> What the task requires: Reply with nothing but how many lines in the entries below include "record".

········

-- ==== Sys2Proof/Tests/Slice0.lean ====
section
/-! SUPPORT. Tests of the model: the operand checks, worked examples of the spec, and for each statement of the certificates with
hypotheses a state and operands that meet them together, each with an effect or two that the rules give there. -/

namespace Sys2Proof.Tests

/- The tests one after another: at once, the kernel's threads take more memory than the check allows. -/
set_option Elab.async false

open Sys2Proof Sys2Proof.Machine

/-! ### Small states -/

/-- The part after a command; the reset part when the command answers no next state. -/
def after (c : Instr) (d : Dev) : Dev :=
  match exec c { dev := d, pending := [] } with
  | .next s => s.dev
  | .fault _ | .refused _ => Dev.reset

/-- A plain section 20 m long. -/
def plain (n : Nat) (a b : Option (Nat × TrackEnd)) (markers : List Marker) : SectionRec :=
  { number := n, kind := .plain, length := 20000, diverge := 0, nbrA := a, nbrB := b, nbrC := none, speedLimit := 1000
    grade := 0, junction := 0, markers := markers }

/-- Three sections in a line with buffers at both ends, pad 7 in the third, and a points section 4 of junction 9. -/
def lineMap : Tmp :=
  { Tmp.reset with
    phase := .locked
    sections := [plain 1 none (some (2, .a)) [], plain 2 (some (1, .b)) (some (3, .a)) [⟨10000, .plain⟩],
      plain 3 (some (2, .b)) none [], { plain 4 none none [] with kind := .points, diverge := 20000, junction := 9 }]
    pads := [⟨7, 3, .plain, 15000⟩]
    plan := ⟨250, 150, 2000, 1500, 500, 10000, 1000, 200, 400, 700, 1000, 5000⟩
    carriage := ⟨5, 4000, 500, 500, 10, 5, 1, 3, 200, 300, 3000, 100, 25, 2500, 30, 100, 20000, 2000⟩ }

/-- The part in STANDING with every block active, the position UNKNOWN, and every timer at rest. -/
def standing : Dev :=
  { Dev.reset with
    tmp := lineMap
    odo := { Odo.reset with active := true, standstill := true }
    cle := { Cle.reset with active := true }
    bdu := { Bdu.reset with active := true, traction := true, serviceBrake := false, inDriveReady := true, inClampsUp := true }
    dkc := { Dkc.reset with active := true }
    stc := { Stc.reset with state := .standing }
    lif := { Lif.reset with active := true }
    now := 5000000 }

/-- A position held in the middle of section 2. -/
def placed (d : Dev) : Dev :=
  { d with odo := { d.odo with pos := { PositionRec.reset with
      validity := .known, sec := 2, offset := 10000000, uAnchor := 1000, unc := 1000 } } }

/-- A HELD entry of a section. -/
def heldClaim (n : Nat) (idx : Option Nat) : Claim :=
  { Claim.fresh n idx none with state := .held .occupancy ⟨true, 0, 0, 5⟩ }

/-- The claim table given. -/
def withTable (d : Dev) (l : List Claim) : Dev :=
  { d with cle := { d.cle with table := l } }

/-- A validated route from section 2 to the pad. -/
def route23 : Route :=
  { entries := [⟨2, .towardB, .plain, .a, .b, 0, 20000000⟩, ⟨3, .towardB, .plain, .a, .b, 20000000, 40000000⟩]
    padCoord := 35000000, padIdx := 2, total := 40000000 }

/-- An order along it from console 20. -/
def order23 : Order :=
  { id := 77, console := 20, route := route23, pad := 7, speedClass := 1, vOrder := 400, priority := 1, onAuthority := false
    departing := false }

/-- The carriage under that order in a state, its footprint HELD. -/
def ordered (st : StationState) : Dev :=
  let d := placed standing
  { d with
    odo := { d.odo with pos := { d.odo.pos with idx := some 1 } }
    cle := { d.cle with table := [heldClaim 2 (some 1)], view := some ⟨route23, 7, 1⟩ }
    sup := { d.sup with vOrder := some 400 }
    dkc := { d.dkc with dest := some 7 }
    stc := { d.stc with state := st, order := some order23 } }

/-- The same, moving. -/
def moving (st : StationState) : Dev :=
  let d := ordered st
  { d with odo := { d.odo with standstill := false } }

/-- A record of a peer. -/
def peerOf (n : Nat) (k : PeerKind) : PeerRec :=
  PeerRec.fresh n k 0

/-- A frame of a kind from a station, to this one. -/
def frameOf (k : FrameKind) (src : Nat) (p : List Byte) : Frame :=
  { dest := 5, src := src, kind := k, payload := p, check := 0 }

/-- The part with a frame at the mailbox's head, the sender's record given. -/
def mailed (d : Dev) (f : Frame) (peers : List PeerRec) : Dev :=
  { d with lif := { d.lif with mailbox := [f] }, peers := peers }

/-- A console's frame. -/
def fromConsole (d : Dev) (k : FrameKind) (p : List Byte) : Dev :=
  mailed d (frameOf k 20 p) [peerOf 20 .console]

/-! ### The operand checks -/

theorem test_wellFormed_refuses :
    (Instr.bootBlockRead (List.replicate 31 0)).wellFormed = false ∧ (Instr.bootBlockRead (List.replicate 32 0)).wellFormed = true
    ∧ (Instr.writeBoot 0 (List.replicate 33 0)).wellFormed = false ∧ (Instr.bootWriteReadback []).wellFormed = false
    ∧ (Instr.frameReceive [1, 2, 3, 0, 5]).wellFormed = false ∧ (Instr.frameReceive [1, 2, 3, 61, 5, 6]).wellFormed = false
    ∧ (Instr.frameReceive [1, 2, 3, 1, 5, 6]).wellFormed = false ∧ (Instr.frameReceive [1, 2, 3, 1, 9, 5, 6]).wellFormed = true := by
  decide +kernel

theorem test_wellFormed_refuses_numbers :
    (Instr.peerStale 0).wellFormed = false ∧ (Instr.peerStale 33).wellFormed = false ∧ (Instr.peerStale 32).wellFormed = true
    ∧ (Instr.peerLost 0).wellFormed = false ∧ (Instr.peerLost 33).wellFormed = false
    ∧ (Instr.peerIntentExpiry 0).wellFormed = false ∧ (Instr.peerIntentExpiry 33).wellFormed = false
    ∧ (Instr.pointsTimerExpiry 0).wellFormed = false ∧ (Instr.pointsTimerExpiry 241).wellFormed = false
    ∧ (Instr.rerequestTimerExpiry 0).wellFormed = false ∧ (Instr.rerequestTimerExpiry 241).wellFormed = false
    ∧ (Instr.rerequestTimerExpiry 240).wellFormed = true := by
  decide +kernel

/-! ### Worked examples of the spec -/

/-- R165's check value: the CRC of the characters 1 to 9. -/
theorem test_crc16_check : crc16 [0x31, 0x32, 0x33, 0x34, 0x35, 0x36, 0x37, 0x38, 0x39] = 0x29B1#16 := by
  decide +kernel

/-- R105's example: v 700, a_eff 180 and Tr 300 ms give Rd 210 and Sd 1,572. -/
theorem test_stopping_distance : ceilDiv (700 * 300) 1000 = 210 ∧ ceilDiv (700 * 700) (2 * 180) + 210 = 1572 := by
  decide +kernel

/-- R21's example: pitches of 500 µm, 20 and 17 counts and 100 ‰ make a slip sample. -/
theorem test_slip_example : ({ standing with tmp := lineMap } : Dev).isSlip 10000 8500 1500 = true := by
  decide +kernel

/-- R91 and R75: against the route's sense, 8 m short of the upper end of the section behind on the route, that section's entry end lies
within a stopping distance of 8 m and beyond one of 7,998 mm. -/
theorem test_entry_end_against_the_route :
    let e := ordered .docking
    let d := { e with
      odo := { e.odo with pos := { e.odo.pos with sec := 3, offset := 30000000 - 20000000, dir := .towardA, idx := some 2 } } }
    let at' (n : Nat) : Dev := { d with sup := { d.sup with sd := n } }
    d.withRoute = false ∧ d.frontCoord route23 = 27999000 ∧ (at' 8000).withinStopping (heldClaim 2 (some 1)) = true
      ∧ (at' 7998).withinStopping (heldClaim 2 (some 1)) = false ∧ (at' 7998).beyondStopping (heldClaim 2 (some 1)) = true := by
  decide +kernel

········

> Answer to the problem: 2